## Prompt
Your job is to return every line in the data holding the string "rhoOffsets".

## Collected data
==============================
-- ==== Sys2Proof/Machine/Bits.lean ====
section
/-! DEFINITION. Bit fields, sign extension and byte order (R5), CRC-32C (R168, R282, R419) and SHAKE256 (R438, R439, R440). -/
namespace Sys2Proof.Machine

/-- Bits `[lo+len-1:lo]` of a number. -/
def field (x lo len : Nat) : Nat := (x >>> lo) % 2 ^ len

/-- Bit `i` of a number. -/
def bit (x i : Nat) : Bool := x.testBit i

/-- The two's complement value of the low `w` bits of `x`. -/
def signed (w x : Nat) : Int :=
  let y := x % 2 ^ w
  if y < 2 ^ (w - 1) then (y : Int) else (y : Int) - (2 : Int) ^ w

/-- The low `w` bits of an integer, as a number. -/
def wrap (w : Nat) (x : Int) : Nat := (x % ((2 : Int) ^ w)).toNat

/-- `n` bytes of a number, least significant first (R5). -/
def toBytes : Nat → Nat → List Byte
  | 0, _ => []
  | n + 1, x => BitVec.ofNat 8 x :: toBytes n (x / 256)

/-- The number whose bytes, least significant first, are given (R5). -/
def ofBytes : List Byte → Nat
  | [] => 0
  | b :: bs => b.toNat + 256 * ofBytes bs

/-- Replace bits `[lo+len-1:lo]` of `x` by `v`. -/
def setField (x lo len v : Nat) : Nat :=
  (x >>> (lo + len)) <<< (lo + len) + (v % 2 ^ len) <<< lo + x % 2 ^ lo

/-- ceil(a / b). -/
def ceilDiv (a b : Nat) : Nat := (a + b - 1) / b

/-- Round up to a multiple of `b`. -/
def roundUp (a b : Nat) : Nat := ceilDiv a b * b

/-- A count `a` raised by `b` that saturates at the largest value of `w` bits. -/
def satAdd (w a b : Nat) : Nat := max a (min (a + b) (2 ^ w - 1))

/-- One step of the reflected CRC-32C register (polynomial 0x1EDC_6F41). -/
def crcBit (c : Nat) : Nat := if c % 2 = 1 then (c / 2) ^^^ 0x82F63B78 else c / 2

/-- One byte into the CRC-32C register. -/
def crcByte (c : Nat) (b : Byte) : Nat :=
  crcBit (crcBit (crcBit (crcBit (crcBit (crcBit (crcBit (crcBit (c ^^^ b.toNat))))))))

/-- CRC-32C with initial value and final complement all ones (R168). -/
def crc32c (bs : List Byte) : Nat := bs.foldl crcByte 0xFFFFFFFF ^^^ 0xFFFFFFFF

/-- The 25 lanes of Keccak-f[1600], lane x + 5y. -/
abbrev Keccak := List Nat

/-- Lane `i` of a Keccak state. -/
def lane (a : Keccak) (i : Nat) : Nat := a.getD i 0

/-- Rotation of a 64-bit lane to the left. -/
def rotl64 (x n : Nat) : Nat :=
  let k := n % 64
  ((x <<< k) ||| (x >>> (64 - k))) % 2 ^ 64

/-- Rotation offsets of the rho step, by lane. -/
def rhoOffsets : List Nat :=
  [0, 1, 62, 28, 27, 36, 44, 6, 55, 20, 3, 10, 43, 25, 39, 41, 45, 15, 21, 8, 18, 2, 61, 56, 14]

/-- Round constants of the iota step. -/
def iotaConstants : List Nat :=
  [0x0000000000000001, 0x0000000000008082, 0x800000000000808A, 0x8000000080008000, 0x000000000000808B,
   0x0000000080000001, 0x8000000080008081, 0x8000000000008009, 0x000000000000008A, 0x0000000000000088,
   0x0000000080008009, 0x000000008000000A] ++
  [0x000000008000808B, 0x800000000000008B, 0x8000000000008089, 0x8000000000008003, 0x8000000000008002,
   0x8000000000000080, 0x000000000000800A, 0x800000008000000A, 0x8000000080008081, 0x8000000000008080,
   0x0000000080000001, 0x8000000080008008]

/-- One round of Keccak-f[1600]. -/
def keccakRound (a : Keccak) (rc : Nat) : Keccak :=
  let c := (List.range 5).map fun x =>
    lane a x ^^^ lane a (x + 5) ^^^ lane a (x + 10) ^^^ lane a (x + 15) ^^^ lane a (x + 20)
  let d := (List.range 5).map fun x => c.getD ((x + 4) % 5) 0 ^^^ rotl64 (c.getD ((x + 1) % 5) 0) 1
  let e := (List.range 25).map fun i => lane a i ^^^ d.getD (i % 5) 0
  -- rho and pi: lane (x, y) takes the rotated lane (x + 3y, x)
  let b := (List.range 25).map fun i =>
    let x := i % 5
    let y := i / 5
    let j := (x + 3 * y) % 5 + 5 * x
    rotl64 (lane e j) (rhoOffsets.getD j 0)
  let f := (List.range 25).map fun i =>
    let x := i % 5
    let y := i / 5
    lane b i ^^^ ((2 ^ 64 - 1 - lane b ((x + 1) % 5 + 5 * y)) &&& lane b ((x + 2) % 5 + 5 * y))
  match f with
  | l0 :: rest => (l0 ^^^ rc) :: rest
  | [] => []

/-- Keccak-f[1600]. -/
def keccakF (a : Keccak) : Keccak := iotaConstants.foldl keccakRound a

/-- Absorb full blocks of 136 bytes. -/
def absorb : Nat → List Byte → Keccak → Keccak
  | 0, _, a => a
  | n + 1, m, a =>
    let blk := m.take 136
    let a' := (List.range 25).map fun i =>
      if i < 17 then lane a i ^^^ ofBytes ((blk.drop (8 * i)).take 8) else lane a i
    absorb n (m.drop 136) (keccakF a')

/-- SHAKE256 with an output of at most 136 bytes. -/
def shake256 (m : List Byte) (n : Nat) : List Byte :=
  let pad := 136 - m.length % 136
  let padded := if pad = 1 then m ++ [0x9F#8] else m ++ [0x1F#8] ++ List.replicate (pad - 2) 0#8 ++ [0x80#8]
  let a := absorb (padded.length / 136) padded (List.replicate 25 0)
  (((List.range 17).map fun i => toBytes 8 (lane a i)).flatten).take n

end Sys2Proof.Machine
end

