/-! The start (R44, R46, R47, R122, R132, R150, R178, R189, R248, R290, R301). -/

/-- A memory descriptor's item. -/
def ItemKind.isMemory : ItemKind → Bool
  | .copy _ _ _ _ _ => true
  | .fill _ _ _ => true
  | .wipe _ _ => true
  | .mirror _ _ => true
  | _ => false

/-- The LAUNCH that may start now (R248). -/
def nextLaunch (s : State) : Option (Item × LaunchDesc) :=
  match s.launch with
  | some _ => none
  | none =>
    (launchItems s).head?.bind fun (i, d) =>
      if (itemsBefore s i).all fun j => !(j.kind.isMemory && !j.closing) && (!i.ordered || decide (j.h.sq ≠ i.h.sq)) then some (i, d)
      else none

/-- A thread with a section: its stream and the registers of R189, its cue buffer still to be loaded. -/
def startThread (s : State) (d : LaunchDesc) (r : ThRef) : Thread :=
  match d.sections.find? fun x => decide (x.th = r) with
  | none => thread0
  | some x =>
    let g := startRegs s r d.arg
    { thread0 with st := .loading, stream := some x.stream, regs := g, ckpt := ⟨g, 0, 0, 0, 0, false, 0⟩ }

/-- A core at the start of a launch. -/
def startCore (s : State) (d : LaunchDesc) (c : CoreId) : Core :=
  let k := s.core c
  let mine := d.sections.any fun x => decide (x.th.core = c)
  { k with
    threads := Vector.ofFn fun t => startThread s d ⟨c, t⟩, split := d.sections.any fun x => decide (x.th.core = c ∧ x.th.t = 1),
    ev := Vector.replicate 64 0, sendIx := 0, tiles := Vector.replicate 32 tile0, status := Vector.replicate 32 TileStatus.zero,
    planes := Vector.replicate 4 planes0, slots := Vector.replicate 32 (Vector.replicate 32 slotRow0), detections := 0, storedAt := [],
    idleSince := if mine then none else k.idleSince }

/-- LAUNCH_START (R248): the device area agrees with the tables (R249, log entry 78), the LAUNCH takes its sequence number, the chip its
start state, and the work items are posted. DESIGN CHOICE (log entry 73): one that was accepted before the device entered DEGRADED still
starts, also where a logical core it names has no site. -/
def execLaunchStart (s : State) : Res :=
  .next (match nextLaunch s with
    | none => s
    | some (i, d) =>
      if !isAwake s || s.life.state = some .halted then s
      else
        let l : Launch :=
          { d := d, h := i.h, item := i.id, seq := (s.seq + 1) % 2 ^ 32, st := .starting, exc := 0, vvx := false, level := askedLevel s,
            late := false, lateTicks := 0, depth := false, waited := false, short := false, firstTick := none, halt := none,
            otherFaults := 0, faultTick := 0, sameCycle := [], vvLog := [], anchors := [], anchorNo := 0, attempts := 0, replay := false, replayFrom := 0, journal := [],
            restoreReq := [], replayedFor := [], replayedGather := [], peerWait := [], regather := 0 }
        let s := { s with
          seq := l.seq, cores := Vector.ofFn (startCore s d), bufs := Vector.replicate 256 bufEntry0,
          fabric := { s.fabric with accepted := [], assembly := [], localAccepted := [] } }
        startChange { s with launch := some l, hbm := { s.hbm with dev := s.hbm.dev.map fun d => devTables s d.image } })

/-- A thread that has loaded its cue buffer and whose core is awake (R44, R391). -/
def threadReady (s : State) (r : ThRef) : Bool :=
  let t := s.th r
  decide (t.st = .loading) && decide ((s.core r.core).sleep = .s0) &&
    match t.stream with
    | some st => linesReady t st.count
    | none => false

/-- The first pass's record of what an abort restores. -/
def openPass (s : State) (r : ThRef) : State := s.modTh r fun t => { t with planesAt := (s.core r.core).planes }

/-- LAUNCH_FIRST_ISSUE (R44 to R47): in the tick of S the threads that are ready begin; one ready later begins at once, and the
launch starts late. With S zero each begins as it is ready. The launch's start is its anchor 0 (DEDUCED log entry 22). -/
def execLaunchFirstIssue (s : State) : Res :=
  .next (match s.launch with
    | none => s
    | some l =>
      let ready := allThreads.filter (threadReady s)
      if !(l.st = .starting || l.st = .active) || ready.isEmpty || s.tally.toNat < l.d.start || s.power.changing.isSome || !isAwake s then s
      else
        let now := s.tally.toNat
        let after := ticksSince s l.d.start
        let late := l.d.start ≠ 0 && decide (0 < after)
        let first := decide (l.st = .starting)
        let s := if first then settleStrs (closeCounters s l.seq) 0 else s
        let s := s.modLaunch fun l =>
          { l with st := .active, firstTick := some (l.firstTick.getD now), late := l.late || late,
                   lateTicks := if late then min (max l.lateTicks after) (2 ^ 32 - 1) else l.lateTicks }
        let s := if (List.finRange 16).any fun c => clockSlow s c then s.flagExc excSTR else s
        let s := if l.level < s.power.level ∨ l.level < s.power.throttle then s.flagExc excTHR else s
        let s := ready.foldl (fun s r => openPass (s.modTh r fun t => { t with st := .running }) r) s
        if first then
          let rec0 := anchorRec s 0
          s.modLaunch fun l => { l with anchors := [rec0] }
        else s)

/-! The completion (R218, R261 to R263, R345). -/

/-- STATUS of a halt (R220, R261). -/
def Halt.status : Halt → Nat
  | .fault .dmaRange _ _ _ _ => stBadAddress
  | .fault .benchRange _ _ _ _ => stBadAddress
  | .fault _ _ _ _ _ => stMalformed
  | .checksum => stChecksum
  | .spare => stSpare
  | .security => stSecurity
  | .internal => stInternal

/-- STATUS of a LAUNCH (R261). DESIGN CHOICE (log entry 74): R261 and Table 10.9 give OK_FLAGGED for DEPTH, where R102 says that DEPTH
does not change the status; the model follows R261. -/
def launchStatus (l : Launch) : Nat :=
  match l.halt with
  | some h => h.status
  | none => if l.short then stLate else if l.exc ≠ 0 || l.depth || l.late then stFlagged else stOK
==============================
## Solution to this exercise
def rhoOffsets : List Nat :=
    rotl64 (lane e j) (rhoOffsets.getD j 0)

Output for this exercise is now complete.